5. How should I store my wine?
- Store Bottles Horizontally: If the wine has a cork closure, store it on its side. This keeps the cork in contact with the wine, preventing it from drying out and shrinking, which could lead to air entering the bottle and spoiling the wine.
- Avoid Direct Light: Wine should be stored in a dark place, away from direct sunlight or artificial light. UV rays from light can degrade the wine and cause it to age prematurely.
- Ideal Temperature: The ideal storage temperature for wine is around 45-65°F with 55°F (13°C) being optimal. This is often referred to as “cellar temperature.” It helps preserve the wine’s flavor and structure.
- Avoid Extremes: Avoid storing wine in places that get too hot (e.g., near radiators, in a car) or too cold (e.g., in a freezer). Temperatures above 70°F can age the wine too quickly, and excessive heat (e.g., a hot car) can cook the wine, making it taste flat or overly ripe. Temperatures below 45°F can dry out the cork, while freezing can cause the wine to expand, potentially breaking the bottle.
6. Why do red wines give me a headache?
Simple answer: It’s complicated, no one knows for sure.
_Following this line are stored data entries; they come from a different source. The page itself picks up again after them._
/-- R66: the Tray Drive; its end switches are inputs, read as open here (log 5). -/
def Drive.reset : Drive where
  position := 0
  revolutions := 0
  bridge := .off
  lastDrive := none
  motion := .none
  backingOff := false
  backTally := 0
  afterBrake := .off
  stalls := 0
  corrections := 0
  budget := 0
  watchdog := none
  brakeTimer := none
  swUp := false
  swDown := false
  lifterDrive := .off
  lifterTimer := none
  settleTimer := none
  gate := false
  focus := .stopped
  focusTimer := none
  endIn := false
  endOut := false

/-- R85: the Lamp Controller; the current sense is an input, read as NONE here (log 5). -/
def Lamp.reset : Lamp where
  state := .off
  dest := .off
  attempts := 0
  window := none
  nextStrike := none
  warmUp := 0
  coolDown := 0
  lossTimer := none
  flowing := false
  checkDone := false
  bandView := .normal
  coolFlag := false
  fade := 0
  ramp := none
  darkHold := false
  override := none
  appliedCap := 1000
  delivered := 0
  lightSum := 0
  ticks := 0
  exposure := 0
  govClass := 0
  guard := false
  limits := #v[240000, 480000, 1200000]

/-- R109: the Thermal Snapshot; the demand, for which R109 gives no value, is 0 (log 5). -/
def Snapshot.reset : Snapshot where
  raw := 0
  corrected := 0
  theta := 0
  est := 0
  band := .normal
  namedCap := 1000
  duty := 1000
  demand := 0
  speed := none
  active := 0
  next := none
  saturated := false
  sensor := .good
  fan := .good 0
  line := none
  count := 0

/-- R109: the Thermal Unit. -/
def Thermal.reset : Thermal where
  cal := { offset := 0, gain := 2000, zero := -160 }
  sample := none
  handover := none
  line := none
  est := 0
  profiles := #v[Profile.zeroth, Profile.blank, Profile.blank, Profile.blank, Profile.blank, Profile.blank,
    Profile.blank, Profile.blank]
  active := 0
  next := none
  band := .normal
  namedCap := 1000
  duty := 1000
  sensor := .good
  fan := .good 0
  tachInterval := none
  tachSilence := 101
  saturated := false
  count := 0
  snapshot := Snapshot.reset

/-- R126: the Tape and Sound Unit. -/
def Tape.reset : Tape where
  transport := .noTape
  runDown := none
  counter := 0
  sure := false
  residue := 0
  endTimer := none
  reelTimer := none
  base := 0
  baseRamp := none
  duckOn := false
  duckDepth := 20
  duckTerm := 0
  duckRamp := none
  mute := true
  output := none

/-- R149: the Cue Unit; the tone line is an input, read as absent here (log 5). -/
def CueUnit.reset : CueUnit where
  rx := .idle
  holding := none
  burst := none
  tone := false
  map := Vector.replicate 32 CueEntry.blank
  maskGlobal := 4095
  maskA := 4095
  maskB := 4095
  confirm := true
  legacy := true
  learn := .off
  buffer := none

/-- R168: the Remote Unit. -/
def Remote.reset : Remote where
  handsets := Vector.replicate 8 Handset.blank
  window := none
  ir := .idle
  irGap := none
  console := none

/-- R182: the Bus Port. -/
def Bus.reset : Bus where
  address := 1
  groups := Vector.replicate 7 false
  rxIn := .tail
  rxOut := .tail
  fwdDown := .none
  fwdUp := .none
  answer := none
  slot := none
  running := 0
  errors := 0
  goodRun := 0
  state := .active

/-- R187: an empty place. -/
def Place.empty : Place := { arg := none, mark := false }

/-- R191: the Panel Link at the release of the RESET pin. -/
def Link.reset : Link where
  status := .ready
  reqBuf := []
  respBuf := []
  shifted := []
  notices := Vector.replicate 30 Place.empty
  mask := Vector.replicate 30 true
  latched := none
  resetPin := false

/-- The machine right after power-on reset, before any of its filters has run (R17, R66, R126), with no command
waiting. -/
def State.reset : State where
  changer := Changer.reset
  drive := Drive.reset
  lamp := Lamp.reset
  thermal := Thermal.reset
  tape := Tape.reset
  cue := CueUnit.reset
  remote := Remote.reset
  bus := Bus.reset
  link := Link.reset
  pending := []

end Sys2Proof.Machine
end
There are a few theories and possible reasons for the headaches.
- Dehydration: It could just be due to being a little dehydrated, or drinking on an empty stomach. (Drinking too much can also cause those headaches)
- Quercetin: A recent study suggests that Quercetin, a flavanol that is considered to be a healthy antioxidant, may be the cause of these headaches. Red wine appears to have almost 10x the quercetin that white wines have, and when it hits your bloodstream it creates quercetin glucuronide which blocks the metabolism for alcohol building up acetaldehyde which is a toxin that certain people might be more sensitive too, and can cause headaches.
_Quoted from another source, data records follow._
-- ==== Sys2Proof/Certificates/Slice0/Obligations.lean ====
section
/-! DEFINITION. The statements for the provers. A statement about a host request assumes that the link can carry it
(`accepts`: the RESET pin is released, and the link is READY or holds this very request); its next state is written out, so
that it is a result, a completion and a frame at once. `respond` puts the answer in the response buffer and changes nothing
outside the Panel Link (Obligations.RequestsAreAnsweredOrIgnored). -/

open Sys2Proof Sys2Proof.Machine

/-! ### The queue, time and the link -/

/-- A step with a command in front takes that command and runs it with the queue's rest. -/
def Obligations.StepTakesTheFront : Prop :=
  ∀ (c : Instr) (rest : List Instr) (s : State),
    step { s with pending := c :: rest } = exec c { s with pending := rest }

/-- The model's choice (log 1): on an empty queue one millisecond passes: every running timer comes down by 1 and
stands at 0, and the Changer, the link and the queue stay as they are. -/
def Obligations.AnIdleStepIsAMillisecond : Prop :=
  ∀ s : State, s.pending = [] → ∃ t : State,
    step s = .next t ∧ t.changer = s.changer ∧ t.link = s.link ∧ t.pending = [] ∧
    t.drive = { s.drive with
      watchdog := s.drive.watchdog.map (· - 1), brakeTimer := s.drive.brakeTimer.map (· - 1),
      lifterTimer := s.drive.lifterTimer.map (· - 1), settleTimer := s.drive.settleTimer.map (· - 1),
      focusTimer := s.drive.focusTimer.map (· - 1) } ∧
    t.lamp = { s.lamp with
      window := s.lamp.window.map (· - 1), nextStrike := s.lamp.nextStrike.map (· - 1), warmUp := s.lamp.warmUp - 1,
      coolDown := s.lamp.coolDown - 1, lossTimer := s.lamp.lossTimer.map fun ms => min 200 (ms + 1) } ∧
    t.thermal = { s.thermal with tachSilence := min 101 (s.thermal.tachSilence + 1) } ∧
    t.tape = { s.tape with
      runDown := s.tape.runDown.map fun r => { r with left := r.left - 1 }
      endTimer := s.tape.endTimer.map (· - 1), reelTimer := s.tape.reelTimer.map (· - 1) } ∧
    t.cue = { s.cue with
      holding := s.cue.holding.map fun h => { h with left := h.left - 1 }
      burst := s.cue.burst.map (· + 1) } ∧
    t.remote = { s.remote with
      window := s.remote.window.map fun w => { w with left := w.left - 1 }
      irGap := s.remote.irGap.map (· - 1) } ∧
    t.bus = { s.bus with
      answer := s.bus.answer.map fun a => if a.sending then a else { a with left := a.left - 1 }
      slot := s.bus.slot.map fun o => if o.phase = .waiting then { o with wait := o.wait - 1 } else o }

/-- Every command gives a next state in every state: none faults, none is refused. It leaves the waiting commands
alone. -/
def Obligations.EveryCommandCompletes : Prop :=
  ∀ (c : Instr) (s : State), ∃ t : State, exec c s = .next t ∧ t.pending = s.pending

/-- R183, R185: a host request the link carries is answered: the link status becomes RESPONSE, no request is in hand,
and the response buffer holds a frame with the request's code. One it cannot carry changes nothing at all. R185, R152:
a response frame is the length byte 4 + p, the request code, the status code, p payload bytes (none unless DONE), and
two checks that agree with its bytes; putting it in the response buffer changes the link alone. The model's choices
here: log 2 (a request command in READY acts without its frame, and one the link cannot carry is ignored whole). -/
def Obligations.RequestsAreAnsweredOrIgnored : Prop :=
  (∀ (c : Instr) (s : State), requestCode c ≠ 0 →
     (s.link.accepts c = true → ∃ (t : State) (st : Status) (payload : List Byte),
       exec c s = .next t ∧ t.link.status = .response ∧ t.link.reqBuf = [] ∧
       t.link.respBuf = responseFrame (requestCode c) st payload) ∧
     (s.link.accepts c = false → exec c s = .next s)) ∧
  ((∀ (code : Nat) (st : Status) (payload : List Byte),
     let p := if st = .done then payload else []
     (responseFrame code st payload).length = 5 + p.length ∧
     (responseFrame code st payload).take (3 + p.length) =
       [BitVec.ofNat 8 (4 + p.length), BitVec.ofNat 8 code, BitVec.ofNat 8 st.code] ++ p ∧
     frameGood (responseFrame code st payload) = true) ∧
   (∀ (code : Nat) (st : Status) (payload : List Byte) (s : State),
     respond code st payload s =
       { s with link :=
           { s.link with status := .response, reqBuf := [], respBuf := responseFrame code st payload } }))

/-- R184: every well-formed host request comes through the link whole: in READY with the RESET pin released, its
request frame is taken, the link is BUSY with it, and the request it decodes to is that very request, which the link
then carries to its owner. The model's choices here: log 2 (the link READY or BUSY with the request). -/
def Obligations.RequestFramesRoundTrip : Prop :=
  ∀ (c : Instr) (s : State), requestCode c ≠ 0 → c.wellFormed = true → s.link.resetPin = false →
    s.link.status = .ready → ∃ t : State,
      exec (.requestFrame (1 :: encodeRequest c)) s = .next t ∧ t.link.status = .busy ∧
      decodeRequest t.link.reqBuf = some c ∧ t.link.accepts c = true ∧
      t = { s with link :=
        { s.link with status := .busy, reqBuf := t.link.reqBuf, shifted := t.link.shifted } }
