-- ==== Sys2Proof/Tests/Slice0.lean ====
section
/-! SUPPORT. Tests: an ill-formed term for each check of WellFormed, the manual's worked examples, and for each
obligation with hypotheses a witness: concrete states and operands that meet the hypotheses of its clauses, at the
boundaries of their ranges, with a value or two of the state that follows. -/

namespace Sys2Proof.Machine.Tests

/-! ### Helpers -/

/-- The state a command gives. -/
def after (c : Instr) (s : State) : State :=
  match exec c s with
  | .next t => t
  | .fault _ => s
  | .refused _ => s

/-- The status code of the response in the buffer. -/
def answered (c : Instr) (s : State) : Nat := ((after c s).link.respBuf.getD 2 255).toNat

/-- A 50-slot tray in SHOWING with slot 3 in the gate and the lifter DOWN. -/
def show3 : State :=
  { State.reset with
    changer := { Changer.reset with tray := some .n50, homed := true, current := some 3, state := .showing }
    drive := { Drive.reset with swDown := true, gate := true, position := 48 } }

/-- That state with the Changer changed. -/
def showing (f : Changer → Changer) : State := show3.onChanger f

/-- A change in flight to slot 5. -/
def change5 : Change := { source := .host, kind := .goto 5, loopback := false, target := some 5, dir := .forward }

/-- A phase of that change, with its drive. -/
def phase (st : ChangerState) (f : Drive → Drive) : State :=
  (showing fun c => { c with state := st, change := some change5 }).onDrive f

/-- A lamp in a state. -/
def lampIn (st : LampState) (f : Lamp → Lamp) : State :=
  State.reset.onLamp fun l => f { l with state := st, checkDone := true }

/-- A transport state with its Cue Unit. -/
def tapeIn (tr : Transport) (f : Tape → Tape) (g : CueUnit → CueUnit) : State :=
  (State.reset.onTape fun t => f { t with transport := tr }).onCue g

/-- A place of the notice set after a command. -/
def noticed (c : Instr) (s : State) (i : Fin 30) : Option Notice := (after c s).link.notices[i].arg

/-- Slot values with a light level. -/
def values (light : Nat) : SlotValues :=
  { dwell := 0, fadeOut := 0, fadeIn := 0, light := light, cls := 0, sound := 255, tapeMark := 0, hold := 0, loop := 0,
    loopCount := 0 }

/-- The field set of no field. -/
def noFields : FieldSet :=
  { dwell := false, fadeOut := false, fadeIn := false, light := false, cls := false, sound := false, tapeMark := false,
    hold := false, loop := false }

/-- The field set of the light level. -/
def lightField : FieldSet := { noFields with light := true }

/-- Profile values in their ranges. -/
def profileValues : ProfileValues :=
  { c := Vector.replicate 8 0, cP := 0, cF := 0, q := 12, tset := 0, k := 0, floor := 0, slew := 10, w := 0, h := 1, x := 2,
    warmCap := 0, hotCap := 0, coolTime := 30, coolLimit := -1, guardLevel := 0 }
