-- ==== Sys2Proof/Machine/Reserved.lean ====
section
/-! DEFINITION. The reserved operation code (30_encoding.md R42). -/

namespace Sys2Proof.Machine

/-- RESERVED, `op = 7` (R42, R76, U1): "A model must *refuse* such a request". -/
def execReserved (_s : State) : Host.Outcome State Fault Refusal :=
  .refused .reservedOp

end Sys2Proof.Machine
end

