-- ==== Sys2Proof/Machine/ReverseSetAlpha.lean ====
section
/-! DEFINITION. REVERSE and SETALPHA (41_reverse_setalpha.md). -/

namespace Sys2Proof.Machine

/-- The value REVERSE computes: the four bytes in the opposite order (R53). -/
def reverseWord (c : Word) : Word := pack (chB c) (chG c) (chR c) (chA c)

/-- The value SETALPHA computes, by the masked bit-clear-and-or of R56. -/
def setAlphaWord (c alpha : Word) : Word :=
  (c &&& 0x00FFFFFF#32) ||| ((alpha &&& Config.channelMask) <<< Config.offA)

/-- REVERSE (R53). -/
def execReverse (color : Word) (s : State) : Host.Outcome State Fault Refusal :=
  answer (colorResponse (reverseWord (packedColor color))) s

/-- SETALPHA (R56). -/
def execSetalpha (color alpha : Word) (s : State) : Host.Outcome State Fault Refusal :=
  answer (colorResponse (setAlphaWord (packedColor color) alpha)) s

end Sys2Proof.Machine
end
- Histamine: a compound found in grape skins. Red wine contains more histamine than white wine because it’s made from the whole grape (including the skin), not just the juice. Some people have a shortage of an enzyme that breaks down histamine in the small intestine. Alcohol also inhibits the enzyme, so the combination may boost histamine levels in the blood, which can dilate blood vessels and cause a headache.
- Sulfites: There are a lot of people that think Sulfites are what cause the headaches. Sulfites are probably not what are causing the red wine headaches as white wines usually have more sulfites than reds.